31/07/2026
«Dottoressa, mia moglie è depressa.»
Ci sono telefonate che non dimentico.
«Dottoressa, la chiamo per mia moglie. Sta malissimo. Piange sempre. Non ha più voglia di fare nulla. Non cucina, non esce, non sorride. Abbiamo un figlio e lei non riesce più nemmeno ad occuparsi di lui. Ho paura che sia una depressione.»
La voce era quella di un marito apparentemente premuroso. Di quelli che sembrano fare di tutto per la donna che hanno accanto.
Fissammo un appuntamento.
Entrarono insieme nel mio studio.
Lui si sedette e iniziò a parlare.
Parlava senza fermarsi.
Raccontava la sua versione dei fatti con dovizia di particolari.

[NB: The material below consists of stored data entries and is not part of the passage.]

theorem iterate_nextNumber {n : Nat} (h : 1 ≤ n ∧ n ≤ 65535) (i : Nat) :
    nextNumber^[i] n = (n - 1 + i) % 65535 + 1 := by
  induction i with
  | zero => simp only [Function.iterate_zero, id]; omega
  | succ i ih => rw [Function.iterate_succ_apply', ih, nextNumber_eq (by omega)]; omega

theorem freeNumber_inRange {l : List Order} : ∀ (fuel : Nat) {n : Nat}, 1 ≤ n ∧ n ≤ 65535 →
    1 ≤ freeNumber l fuel n ∧ freeNumber l fuel n ≤ 65535
  | 0, _, h => h
  | fuel + 1, _, h => by
    unfold freeNumber
    split
    · exact freeNumber_inRange fuel nextNumber_inRange
    · exact h

/-- The search answers a free number where one of the numbers it tries is free. -/
theorem freeNumber_free {l : List Order} : ∀ (fuel : Nat) {n i : Nat}, i < fuel →
    (∀ o ∈ l, o.number ≠ nextNumber^[i] n) → ∀ o ∈ l, o.number ≠ freeNumber l fuel n
  | fuel + 1, n, i, hi, hfree => by
    unfold freeNumber
    split
    next hany =>
      cases i with
      | zero =>
        obtain ⟨o, ho, he⟩ := List.any_eq_true.1 hany
        exact absurd (by simpa using he) (hfree o ho)
      | succ i => exact freeNumber_free fuel (Nat.lt_of_succ_lt_succ hi) hfree
    next hany =>
      intro o ho he
      exact hany (List.any_eq_true.2 ⟨o, ho, by simpa using he⟩)

/-- More numbers are tried than there are orders, so one of them is free. -/
theorem exists_free_number {l : List Order} {n : Nat} (h : 1 ≤ n ∧ n ≤ 65535) (hl : l.length < 65535) :
    ∃ i < l.length + 1, ∀ o ∈ l, o.number ≠ nextNumber^[i] n := by
  by_contra hall
  push Not at hall
  have hcard : (l.map Order.number).toFinset.card < (Finset.range (l.length + 1)).card := by
    rw [Finset.card_range]
    exact Nat.lt_succ_of_le ((List.toFinset_card_le _).trans (List.length_map _).le)
  obtain ⟨i, hi, j, hj, hne, heq⟩ := Finset.exists_ne_map_eq_of_card_lt_of_maps_to hcard
    (f := fun i => nextNumber^[i] n) fun i hi => by
      obtain ⟨o, ho, he⟩ := hall i (Finset.mem_range.1 hi)
      exact List.mem_toFinset.2 (List.mem_map.2 ⟨o, ho, he⟩)
  simp only [iterate_nextNumber h] at heq
  rw [Finset.mem_range] at hi hj
  omega

/-- Settles O26. -/
theorem rankedOrders : Obligations.RankedOrders := by
  refine ⟨fun l h => ⟨perm_ranked, pairwise_ranked h, filter_ranked⟩, fun s first hs => exec_eq_answered rfl hs rfl,
    fun s hlow hhigh hlen => ?_⟩
  obtain ⟨i, hi, hfree⟩ := exists_free_number (l := s.orders) ⟨hlow, hhigh⟩ (by omega)
  refine ⟨freeNumber_free _ hi hfree, freeNumber_inRange _ ⟨hlow, hhigh⟩ |>.1, freeNumber_inRange _ ⟨hlow, hhigh⟩ |>.2,
    fun hnot => ?_⟩
  unfold assignedNumber freeNumber
  rw [if_neg]
  intro hany
  obtain ⟨o, ho, he⟩ := List.any_eq_true.1 hany
  exact hnot o ho (by simpa using he)

/-! ## The order of a container changes -/

theorem modOrder_modOrder {f g : Order → Order} (hf : ∀ o, (f o).container = o.container) :
    (s.modOrder c f).modOrder c g = s.modOrder c fun o => g (f o) := by
  refine congrArg (fun l => { s with orders := l }) ?_
  dsimp only [State.modOrder]
  rw [List.map_map]
  refine List.map_congr_left fun o _ => ?_
  by_cases ho : o.container = c
  · simp [ho, hf]
  · simp [ho]

/-- An order returned: finished as Aborted where its abort is requested, else Pending (R155). -/
theorem returnOrder_some {o : Order} (h : s.orderOf c = some o) : returnOrder c s =
    if o.abortRequested then
      appendHistory (entryOf s o .aborted none none)
        { s with orders := s.orders.filter fun x => decide (x.container ≠ c) }
    else s.modOrder c fun x => { x with state := .pending, vehicle := none } := by
  unfold returnOrder
  rw [h]
  dsimp only
  split
  · exact finishOrder_some h
  · rfl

Lei, invece, rimaneva in silenzio.
Ogni tanto provava ad aprire bocca.
«No, amore... lascia spiegare a me.»
Ogni frase iniziata da lei veniva interrotta da lui.Ogni tentativo di raccontarsi veniva sostituito dalla sua voce.Lei abbassava gli occhi.
Stringeva le mani.
E, a un certo punto, scoppiò a piangere.
Non era il pianto rumoroso della disperazione.
Era il pianto di chi si è consumato lentamente.
Di chi ha smesso perfino di difendersi.
Chiesi gentilmente al marito di aspettarmi fuori qualche minuto.
La porta si chiuse.
E davanti a me comparve un'altra donna.
«Dottoressa... io non sono sempre stata così.»Cominciò a raccontare.
«Mi controlla continuamente. Mi chiede dove vado, con chi parlo, quanto tempo impiego. Mi telefona in continuazione. Ha messo telecamere. Conta perfino quante volte esco. Critica tutto quello che faccio. Come cucino, come pulisco, come mi vesto, come faccio la madre. Se sorrido, sbaglio. Se parlo, sbaglio. Se sto in silenzio, sbaglio.»
Ogni giorno una critica.
Ogni giorno un sospetto.
Ogni giorno un pezzo della sua autostima che andava perduto.
E allora capii.
Quella donna non era diventata triste per caso.
Non era il cervello ad essersi ammalato per primo.
Era il suo cuore ad essere stato ferito ogni giorno.
Goccia dopo goccia.
Per anni.
Quando il marito rientrò era sicuro che gli avrei dato ragione.
Mi guardò come chi aspetta una conferma.
Lo guardai negli occhi e gli dissi con molta calma:«Sua moglie soffre, questo è evidente. Ma oggi la persona che mi preoccupa di più è lei. Controllare, sorvegliare, sospettare, limitare la libertà di una persona, voler decidere ogni suo movimento non è amore. È un comportamento patologico che merita una valutazione specialistica.»
Per qualche secondo nello studio calò un silenzio assoluto.
Lui rimase senza parole.
Lei, invece, per la prima volta dall'inizio della visita, alzò lo sguardo.
In oltre trent'anni di professione ho imparato una cosa.
Mai fermarsi alla prima versione.
Mai credere che il malato sia sempre quello indicato da chi accompagna.
Perché in psichiatria il paziente designato è spesso soltanto la persona che porta addosso le ferite.
E, qualche volta, la vera malattia non è in chi piange.
È in chi, giorno dopo giorno, ha spento il sorriso dell'altro.